I reach over and take his hand. “I feel the same way. I’m just not conflicted about it.”

He looks at me—really looks at me—for what seems like the first time. “Why not? How’d you get there?”

“I got there because a man came into my home a few years ago and stole my life and my face. Not long after that, another man almost killed Callie, and that same man then took Bonnie and held her hostage while he watched me cut my face for him.” I grip his hand. “In spite of all that, do you know what lets me sleep at night? What gives me just a little bit of comfort?”

“No.”

“That both of those men are dead. That I killed them. That’s the penalty from now on, Tommy. Mess with my family and you die.”

“Even if it means murder?”

“Even if.”

It occurs to me that we could part ways right here. This could very well be a moral burden beyond Tommy’s ability to rationalize. He’s not the kind of man built to bend.

He raises my hand to his lips and kisses it. “I can live with that.”

Then he does the last thing I’d ever expect. He cries. It’s a soundless expression of grief, just tears pattering against my skin. It transfixes me. I feel as though I am witnessing something that shouldn’t be allowed by nature, like a black sun, or a child with a knife in his hand and a grin on his face.

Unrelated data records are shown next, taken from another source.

/-- Results and the reform event of one abandoned floe command (R370, R371). -/
def State.reformOne (s : State) (p failed krest : Nat) (new : Floe) (stored : Bool) (c : MatCmd) (kdone : Nat) : State :=
  let site := siteOf c.src
  let t := s.tile site
  let r : EngResult := { tag := c.tag, cause := 23, prog := kdone - c.koff, kstep := kdone }
  let s := (s.setTile site { t with mdone := addResult t.mdone r }).noteFloe c r
  let lost := if failed < 0x3FFF then failed else 0x3FFF
  let pl : Vector Word 8 :=
    #v[BitVec.ofNat 64 c.tag, BitVec.ofNat 64 (kdone + ofBool stored * 2 ^ 32), BitVec.ofNat 64 lost,
       BitVec.ofNat 64 (if lost = 0x3FFF then 0 else krest),
       BitVec.ofNat 64 (new.rows.length + new.cols.length * 2 ^ 16 + new.fgen % 2 ^ 16 * 2 ^ 32), c.descAt, 0, 0]
  s.engineMsg site c.src c.srank c.job p 4 c.desc.chan c.tag (.engine (c.srank / 32) c.tag 2) pl

/-- KREST of a failed member (R370): the K-steps its firn copy records, KOFF if it records none. -/
def State.krest (s : State) (failed : Nat) (c : MatCmd) : Nat :=
  match s.firnOf failed with
  | some x =>
    (((x.image.tile.mrun.filter fun r => r.cmd.op == .floe && r.cmd.src == c.src && r.cmd.ord == c.ord)).map (·.k)).getD
      c.koff
  | none => c.koff

/-- A store-back that has begun on a member of an abandoned floe command goes on there as a command of its own (R370): the member's
block as it stands. -/
def MatRun.tail (r : MatRun) (g : Geom) (park : Option Nat) : MatRun :=
  let d := r.cmd.desc
  { r with
    cmd := { r.cmd with op := .mma, desc := { d with cbase := d.cRow g.row0 + g.col0 * d.cbytes, send := false } }
    k := d.steps, ready := false, park := park }

/-- A member keeps its store-back that has begun; everything else of the floe command leaves it. -/
def State.keepTail (s : State) (f : Floe) (c : MatCmd) (m : Nat) : Option MatRun :=
  if f.storing.contains m && !f.stored.contains m && !(s.tile m).failed then
    ((s.tile m).mrun.filter (·.cmd.op == .floe)).map fun r => r.tail (s.geom m { c with op := .floe }) f.park
  else none

/-- The logical number of the failed member that a reform event names, 0x3FFF if the reform has another cause (R371): where several have
failed, the one that the failure's report names. -/
def State.lostMember (s : State) (f : Floe) (named : Nat) : Nat :=
  let failed := f.members.filterMap fun m => if (s.tile m).failed then (s.tile m).rank else none
  if failed.contains named then named else ((f.lost.toList ++ failed).head?).getD 0x3FFF
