-- ==== Sys2Proof/Machine/Vector.lean ====
section
/-!
DEFINITION. Vector and stream instructions (spec/17_vector.md). A stream instruction of several beats takes one issue turn for each beat and retires with
the last (R119, log 22).
-/

namespace Sys2Proof.Machine

/-! ### Rounding and random bits (R254, R256, R265) -/

/-- The mode of a rounding code; DYN is resolved by the caller. -/
def modeOf (c sr : Nat) : Mode :=
  match c with
  | 1 => .rtz
  | 2 => .rdn
  | 3 => .rup
  | 4 => .sr sr
  | _ => .rne

/-- A rounding field with DYN resolved through fround (R254, R258). -/
def Thread.rmCode (t : Thread) (rm : BitVec 3) : Nat := if rm = 7 then t.fround.toNat else rm.toNat

/-- The mode of an instruction that does not round stochastically: SR through DYN rounds with RNE (R254). -/
def Thread.mode (t : Thread) (rm : BitVec 3) : Mode :=
  let c := t.rmCode rm
  if c = 4 then .rne else modeOf c 0

/-- Generator output for element e of beat b of the current instruction (R265). -/
def State.draw (s : State) (b e : Nat) : Word :=
  let t := s.me
  let entry := (t.act.map (·.entry)).getD 0
  let off := (t.pc - entry).toNat / 4 % 2 ^ 24
  hash (s.tile s.site).srseed (BitVec.ofNat 64 (t.dn * 2 ^ 32 + (s.rankOf s.site).getD 0)) (s.midOf s.cur)
    (BitVec.ofNat 64 (off * 2 ^ 40 + b % 2 ^ 32 * 256 + e % 256))

/-- Counts one draw towards dn when the instruction retires (R265, R353). -/
def State.countDraw (s : State) : State := s.setMe { s.me with dn := s.me.dn + 1 }

/-! ### Streams (R337-R340) -/

/-- Element width of a 4-bit type code in bits (R280). -/
def typeBits (c : Nat) : Nat :=
  match c with
  | 0 | 3 | 8 => 32
  | 1 | 4 | 5 | 9 => 16
  | 11 => 4
  | _ => 8

/-- The bytes of a stream's current row, as (address, length) pieces: data, and for TYPE 11 the scales (R337). -/
def Stream.rowAt (x : Stream) (k : Nat) : List (Int × Nat) :=
  let data : Int × Nat := ((x.base : Int) + (k : Int) * x.stride, x.nelem * typeBits x.typ / 8)
  if x.typ = 11 then [data, (((x.scale + k * (x.nelem / 32) : Nat) : Int), x.nelem / 32)] else [data]

/-- Whether a piece of a row keeps to one segment (R340). -/
def rowOk (p : Int × Nat) : Bool := decide (0 ≤ p.1) && segOf p.1.toNat == segOf (p.1.toNat + p.2 - 1) &&
  decide (p.1.toNat + p.2 ≤ 2 ^ 56) && routeOf p.1.toNat != .denied

/-- The locations of a local row piece, or none for the protection error (R340). -/
def State.rowKey (s : State) (k : AccKind) (p : Int × Nat) : Option Nat :=
  if rowOk p then s.localAcc s.site k p.1.toNat p.2 else none

/-- Whether a row piece is local. -/
def rowLocal (p : Int × Nat) : Bool := segOf p.1.toNat == 0

/-- Takes local pieces from memory and translated ones from the response, in order: the bytes of each piece. -/
def State.rowBytes (s : State) : List (Int × Nat) → List Byte → List (List Byte)
  | [], _ => []
  | p :: t, bs =>
    if rowLocal p then
      match s.rowKey .read p with
      | some k => s.bytes k p.2 :: s.rowBytes t bs
      | none => [] :: s.rowBytes t bs
    else bs.take p.2 :: s.rowBytes t (bs.drop p.2)

/-- A thread that has read the rows of a stream instruction keeps them for its beats (R119, R340). -/
def State.keepRows (s : State) (rows : List (List Byte)) : State := s.setMe { s.me with rows := rows }

/-- Reads the rows of an instruction as one access when its first beat issues, and goes on with the bytes of each piece
(R340). While it waits for them, the thread keeps them as empty. -/
def rowsThen (s : State) (ps : List (Int × Nat)) (k : List (List Byte) → State → Out) : Out :=
  let ps' := ps.filter fun p => p.2 != 0
  let go (rows : List (List Byte)) : Out := k rows (s.keepRows rows)
  if s.me.beat ≠ 0 then k s.me.rows s
  else match ps'.find? fun p => !rowOk p || (rowLocal p && (s.rowKey .read p).isNone) with
  | some p => raiseOut s 2 .load (BitVec.ofInt 64 p.1)
  | none =>
    if ps'.any fun p => rowLocal p && (((s.rowKey .read p).map fun q => s.pendingLocal s.cur q p.2).getD false) then
      blockOn s .retry
    else
      let far := (ps'.filter fun p => !rowLocal p).flatMap fun p => pieces p.1.toNat p.2
      match s.me.resp with
      | some r => go (s.rowBytes ps r.data)
      | none =>
        if far.isEmpty then go (s.rowBytes ps []) else .next ((s.keepRows (ps.map fun _ => [])).ask (.read far) false)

It ends as quickly as it began. He kisses my hand again, dries his face with two swipes of his hand, and stands up.

“What do you want to wear?”

He helps me dress when I need help. He gets my backup gun from the gun safe. He finishes by presenting me with my cell phone.

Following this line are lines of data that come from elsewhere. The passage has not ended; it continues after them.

/-! ### Steps of the engines (spec/08_experts.md, spec/18_matrix.md) -/

/-- R169, R187, R232, R377, R378, R384: a line of a transfer, the end of a transfer, a deposit in a local record, and the
acknowledgement of an invalidation. R113, R143, R175, R177-R180, R188: the writes through the on-chip windows: the handler table and
the control block of a core, the register window of a thread, an accumulator, the scratchpad, the local protection table, the group
table, PTROOT and a region entry, and a transfer of one chunk to a window. That such a chunk is written up to the first line that is
refused is the model's choice (log 28). -/
def Obligations.CopyStepResults : Prop :=
  (∀ (s : State) (site ch n src dst k : Nat) (x : Xfer) (i : Item) (a slot key kk : Nat) (bs : List Byte) (hart base size : Nat),
    let channel (t : State) : Option Xfer := vget none (t.tile site).xfers ch
    let gates := x.park = none ∧ x.pending = false ∧ s.accessBefore x.hart x.ord = false ∧ s.depositBefore site x = false ∧
      x.done.length < x.total ∧ s.det x.part = false
    MemWf s →
    (ch < 4 → channel s = some x →
      (gates → s.chunkGate site x.part = true → x.op = .copy → x.mc = [] → n ∈ x.chunk → n ∉ x.half →
        x.src.toNat + 64 * n < 2 ^ 48 → x.dst.toNat + 64 * n < 2 ^ 48 →
        let len := Min.min 64 (x.len - 64 * n)
        0 < len → (x.dst.toNat + 64 * n) % 65536 + len ≤ 65536 →
        s.localAcc site .read (x.src.toNat + 64 * n) len = some src →
        s.localAcc site .write (x.dst.toNat + 64 * n) len = some dst →
        Ends (.engineChunk site ch [n]) s fun t => Stored s t dst (s.bytes src len) ∧ t.threads = s.threads ∧ t.cores = s.cores ∧
          channel t = some { x with done := x.done ++ [n], landed := x.landed + len } ∧
          ∀ w ∈ wordsOf dst len, KeySet.mem t.full w = true) ∧
      (gates → x.op ≠ .rdblk → (s.part x.part).stage = .out → Ends (.engineChunk site ch [n]) s fun t =>
        t.mem = s.mem ∧ t.threads = s.threads ∧ channel t = some { x with pending := true }) ∧
      (x.pending = true → Ends (.chunkRetry site ch) s fun t =>
        t.mem = s.mem ∧ t.threads = s.threads ∧ channel t = some { x with pending := false }) ∧
      (x.total ≤ x.done.length → x.park = none → x.held = [] → (s.tile site).failed = false →
        (∀ j ∈ s.net, ∀ e m l st c, j.body = .deposit e m l st c → (st, c) ≠ (site, ch)) →
        x.arr = 0 → x.denied = [] → (x.op = .copy ∨ x.send = true) → Ends (.transferComplete site ch) s fun t =>
          t.mem = s.mem ∧ t.threads = s.threads ∧ channel t = none ∧
          resultOf (t.tile site).cdone x.tag = some { tag := x.tag, cause := 0, prog := Min.min (x.landed / 64) (2 ^ 32 - 1), kstep := 0 } ∧
          (x.send = false → t.net = s.net) ∧
          (x.send = true → ∃ (j : Item) (m : Msg), t.net = s.net ++ [j] ∧ j.body = .message m ∧ j.dst = .core (x.srank / 8) ∧ m.hdr.kind = 3 ∧
            m.hdr.chan = x.chan ∧ vget 0 m.payload 0 = BitVec.ofNat 64 (x.op.eng + x.tag * 2 ^ 32) ∧ vget 0 m.payload 1 = 0 ∧
            vget 0 m.payload 2 = BitVec.ofNat 64 x.landed ∧ vget 0 m.payload 3 = x.user ∧ vget 0 m.payload 4 = 0))) ∧
    (s.net[k]? = some i → i.body = .deposit a slot bs site ch → i.stage = .waiting → i.dst = .site site → a < 2 ^ 48 →
      (s.tile (siteOf i.src)).failed = false →
      s.homeDoor i.part a = .open_ → s.deposited i (.site site) = false → s.localAcc site .write a 64 = some key →
      s.poisoned key 64 = false →
      let w := s.num key 8
      let at_ := a + 64 + slot * s.num (key + 8) 8
      slot < bitsN w 3 0 → (bitsN w 23 16).testBit slot = false → bitsN w 23 16 ||| 2 ^ slot ≠ 2 ^ bitsN w 3 0 - 1 →
      bs.length = s.num (key + 8) 8 → 0 < bs.length → at_ % 65536 + bs.length ≤ 65536 → at_ < 2 ^ 48 →
      s.localAcc site .write at_ bs.length = some kk → (kk + bs.length ≤ key ∨ key + 8 ≤ kk) →
      Ends (.deposit k) s fun t => t.threads = s.threads ∧ t.cores = s.cores ∧
        t.bytes kk bs.length = bs ∧ t.num key 8 = w ||| 2 ^ (16 + slot) ∧
        (∀ b, (b < kk ∨ kk + bs.length ≤ b) → (b < key ∨ key + 8 ≤ b) → Memory.read t.mem b = Memory.read s.mem b) ∧
        (ch < 4 → channel s = some x → channel t = some { x with landed := x.len })) ∧
    ((s.thread hart).status = .blocked (.tlbinv base size) → (s.thread hart).resp = none → s.det (s.partOfHart hart) = false →
      Ends (.invalidationAcknowledgement hart) s fun t =>
        t.thread hart = { s.thread hart with status := .running, resp := some { value := 0, data := [] } } ∧ t.mem = s.mem ∧
          (∀ h, h ≠ hart → t.thread h = s.thread h) ∧
          (∀ y, ∀ e ∈ (t.tile y).tlb, ¬ (e.part = s.partOfHart hart ∧ e.page < base + size ∧ base < e.page + e.size)) ∧
          ∀ e ∈ (t.part (s.partOfHart hart)).faults, ¬ (e.page < base + size ∧ base < e.page + 65536))) ∧
  (∀ (s : State) (site p k rid : Nat) (control : Bool) (bs : List Byte),
     let key := site * 4 + k
     let hart := site * 32 + k
     let word (i : Nat) : Nat := ofBytes ((bs.drop (8 * i)).take 8)
     let core := s.core key
     let x := s.thread hart
     let tile (o : Nat) : WinAns × State := s.winWrite (.tile site) control o bs
     let part (o : Nat) : WinAns × State := s.winWrite (.part p) control o bs
     let rule := (WinAns.rule, s)
     let refused := (WinAns.refused, s)
     let newCore : Core := { core with spbase := word 0 % 2 ^ 32, splog := bitsN (word 1) 4 0, dqlog := bitsN (word 1) 12 8,
                                       dqbase := word 2 % 2 ^ 32 }
     let old := s.region p rid
     let mode := bitsN (word 1) 1 0
     let gen := (bitsN old.2 63 48 + 1) % 2 ^ 16
     let cap : Cap := { rid := rid, gen := gen, szlog := bitsN (word 0) 5 0, base := bitsN (word 0) 55 16 * 2 ^ 16 }
     let held (v : State) (b : Nat) : Prop :=
       v.region p rid = (bitsN (word 0) 55 16 * 2 ^ 16 + bitsN (word 0) 5 0, gen * 2 ^ 48 + bitsN (word 1) 47 32 * 2 ^ 32 + b * 4 + mode)
     let fresh (v : State) (f : TlbEntry → Prop) : Prop :=
       (∀ y, ∀ e ∈ (v.tile y).tlb, e.part = p → ¬ f e) ∧ ∀ y, ∀ e ∈ (v.agent y).tlb, e.part = p → ¬ f e
     MemWf s →
     (k < 4 → bs.length = 256 → ∃ v, tile (0x3000000 + 0x200 * k) = (.done false, v) ∧ { v with cores := s.cores } = s ∧
       (∀ y, y ≠ key → v.core y = s.core y) ∧ { v.core key with handlers := core.handlers } = core ∧
       ∀ c, c < 16 → (v.core key).handler c =
         { haddr := BitVec.ofNat 64 (bitsN (word (2 * c)) 47 2 * 4), budlog := bitsN (word (2 * c + 1)) 24 20,
           single := bitsN (word (2 * c + 1)) 7 7 = 1, carry := bitsN (word (2 * c + 1)) 6 6 = 1,
           en := bitsN (word (2 * c + 1)) 5 5 = 1, prio := bitsN (word (2 * c + 1)) 2 0 }) ∧
     (k < 4 → bs.length = 64 →
       (s.controlOk site k newCore = true → tile (0x3000100 + 0x200 * k) = (.done false, s.setCore key newCore)) ∧
       (s.controlOk site k newCore = false → tile (0x3000100 + 0x200 * k) = rule)) ∧
     (k < 32 → bs.length = 0x1000 →
       (x.act.isSome = true → x.status ≠ .parked → tile (0x2000000 + 0x1000 * k) = (.done true, s)) ∧
       (x.status = .parked → x.pend = none →
         tile (0x2000000 + 0x1000 * k) = (.done false, s.setThread hart { x with pend := some bs })) ∧
       (x.act = none → x.status ≠ .parked → ∃ y : Thread, tile (0x2000000 + 0x1000 * k) = (.done false, s.setThread hart y) ∧
         { y with x := x.x, v := x.v, m := x.m, pc := x.pc, lpstart := x.lpstart, lpend := x.lpend, lpcount := x.lpcount } = x ∧
         (∀ r, r < 32 → vget 0 y.x r = if r = 0 then 0 else BitVec.ofNat 64 (word r)) ∧
         (∀ r, r < 16 → vget 0 y.v r = BitVec.ofNat 512 (ofBytes ((bs.drop (0x100 + 64 * r)).take 64))) ∧
         (∀ r, r < 4 → vget 0 y.m r = BitVec.ofNat 64 (word (160 + r))) ∧
         y.pc = BitVec.ofNat 64 (word 164 / 4 * 4) ∧ y.lpstart = BitVec.ofNat 64 (word 165 / 4 * 4) ∧
         y.lpend = BitVec.ofNat 64 (word 166 / 4 * 4) ∧ y.lpcount = BitVec.ofNat 64 (word 167))) ∧
     (k < 8 → 0 < bs.length → bs.length ≤ 0x3000 →
       (((s.tile site).owner k).isSome = true → tile (0x1000000 + 0x3000 * k) = (.done true, s)) ∧
       ((s.tile site).owner k = none → ∃ v, tile (0x1000000 + 0x3000 * k) = (.done false, v) ∧ { v with mem := s.mem } = s ∧
         Stored s v (kAcc site + 0x3000 * k) bs)) ∧
     (0 < bs.length → (rid + bs.length ≤ Config.sysArea → ∃ v, tile rid = (.done false, v) ∧
         { v with mem := s.mem, full := s.full, dirty := s.dirty, poison := s.poison } = s ∧ Stored s v (kScratch site + rid) bs) ∧
       (rid < 0x400000 → Config.sysArea < rid + bs.length → tile rid = refused)) ∧
     (bs.length = 128 → let w (i : Nat) : Nat := word i &&& protMask
       ((∀ i, i < 16 → protWordOk (w i) = true) → ∃ v, tile 0x3001000 = (.done false, v) ∧
         { v with tiles := s.tiles } = s ∧ (∀ y, y ≠ site → v.tile y = s.tile y) ∧
         { v.tile site with lpt := (s.tile site).lpt } = s.tile site ∧
         ∀ i, i < 16 → vget 0 (v.tile site).lpt i = BitVec.ofNat 64 (w i)) ∧
       ((∃ i, i < 16 ∧ protWordOk (w i) = false) → tile 0x3001000 = rule)) ∧
     (0 < bs.length → rid + bs.length ≤ 0x40000 →
       let v := { s with mem := Memory.writeN s.mem (kWindow p + rid) bs }
       (v.groupsOk p = true → part rid = (.done false, v)) ∧ (v.groupsOk p = false → part rid = rule)) ∧
     (bs.length = 8 →
       (word 0 % 2048 = 0 → word 0 < Config.hbmBytes → ∃ v, part 0x40000 = (.done false, v) ∧
         Stored s v (kWindow p + 0x40000) bs ∧ v.threads = s.threads ∧ v.cores = s.cores ∧ fresh v fun _ => True) ∧
       (word 0 % 2048 ≠ 0 ∨ Config.hbmBytes ≤ word 0 → part 0x40000 = rule)) ∧
     (rid < 65536 → bs.length ≤ 16 → 0 < bs.length →
       let o := 0x100000 + 16 * rid
       let good := 16 ≤ bitsN (word 0) 5 0 ∧ bitsN (word 0) 5 0 ≤ 40 ∧ bitsN (word 0) 55 16 * 2 ^ 16 % 2 ^ bitsN (word 0) 5 0 = 0
       (control = false → part o = refused) ∧
       (control = true → bs.length < 16 → part o = rule) ∧
       (control = true → bs.length = 16 → ¬ good → part o = rule) ∧
       (control = true → bs.length = 16 → good → ∃ v, part o = (.done false, v) ∧ v.threads = s.threads ∧
         (fresh v fun e => bitsN e.leaf.toNat 63 48 = rid) ∧
         (∀ b, (b < kWindow p + o ∨ kWindow p + o + 16 ≤ b) → Memory.read v.mem b = Memory.read s.mem b) ∧
         (∀ c u, rid ≠ 0 → mode = 1 → bitsN (word 1) 47 32 < 2 ^ 15 → s.coreKey p (bitsN (word 1) 47 32) = some c →
           s.installCap c cap = some u → v.cores = u.cores ∧ held v 1) ∧
         (rid = 0 ∨ mode ≠ 1 ∨ 2 ^ 15 ≤ bitsN (word 1) 47 32 ∨ s.coreKey p (bitsN (word 1) 47 32) = none ∨
           (∃ c, s.coreKey p (bitsN (word 1) 47 32) = some c ∧ s.installCap c cap = none) →
           v.cores = s.cores ∧ held v 0))) ∧
     (∀ o, (Window.tile site).runs 64 o bs.length = none → tile o = refused) ∧
     (∀ o, (Window.part p).runs 64 o bs.length = none → part o = refused) ∧
     ∀ a, p ≠ 0 → (bitsN a 47 47 = 1 → s.window p a = if bitsN a 46 32 = 0 then some (.part p, a % 2 ^ 32) else none) ∧
       (bitsN a 47 47 = 0 → bitsN a 46 45 ≠ 0 ∨ (∀ b ∈ s.partTiles p, b.1 ≠ bitsN a 44 32) → s.window p a = none) ∧
       (bitsN a 47 45 = 0 → s.homeSite p a = some site → s.window p a = some (.tile site, a % 2 ^ 32))) ∧
  ∀ (s v : State) (site ch src o : Nat) (x : Xfer) (w : Window),
    let bs := s.bytes src x.len
    let control := (s.ctlTiles x.part).any fun b => b.2 == site
    let channel (t : State) : Option Xfer := vget none (t.tile site).xfers ch
    let ended (t : State) (cause : Nat) : Prop :=
      (((((s.part x.part).job x.job).bind (·.errCore)).any fun c => (s.coreKey x.part c).isSome) = true → t.mem = s.mem) ∧
      t.threads = s.threads ∧ t.cores = s.cores ∧ channel t = none ∧
      (resultOf (t.tile site).cdone x.tag).map (·.cause) = some cause
    MemWf s → ch < 4 → channel s = some x → x.park = none → x.pending = false → s.accessBefore x.hart x.ord = false →
    x.done = [] → x.mc = [] → x.op = .copy → x.denied = [] → s.det x.part = false → s.chunkGate site x.part = true → 0 < x.len →
    x.len ≤ 4096 * 64 → bitsN x.dst.toNat 63 62 = 1 → x.src.toNat + x.len ≤ 2 ^ 48 →
    s.localAcc site .read x.src.toNat x.len = some src → s.window x.part x.dst.toNat = some (w, o) →
    s.windowOpen site x.part w = true →
    (s.lineRefused w control o bs = none → s.winWrite w control o bs = (.done false, v) → Ends (.engineChunk site ch []) s fun t =>
      t.mem = v.mem ∧ t.threads = v.threads ∧ t.cores = v.cores ∧
        channel t = some { x with done := List.range (ceilDiv x.len 64), landed := x.landed + x.len }) ∧
    (s.lineRefused w control o bs = none → s.winWrite w control o bs = (.rule, s) → Ends (.engineChunk site ch []) s fun t => ended t 12) ∧
    (s.lineRefused w control o bs = some 0 → Ends (.engineChunk site ch []) s fun t => ended t 2)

“Dali left it with you, along with your FBI ID. The techs checked it. It’s clean.”

“Thanks.”

I look at myself in the mirror. My face crumples in dismay. “I’m ugly!”

He’s standing behind me, and he cups each side of my bald head with a calloused but loving palm. He kisses the very top of my head. “You’re alive. The hair will grow back. And you’re never ugly.” He steps away and checks his watch. “We should get moving. I’ll meet you downstairs.”

I’m left alone with my reflection. His words are both inadequate and more than I need. The dismay is visceral; it will always be the first thing I feel until the hair grows back, but Tommy’s words will follow in my mind and bring me comfort. That and the tears he cried for me, which I know we’ll never talk about again. They were a gift, something to treasure, something else to kill for.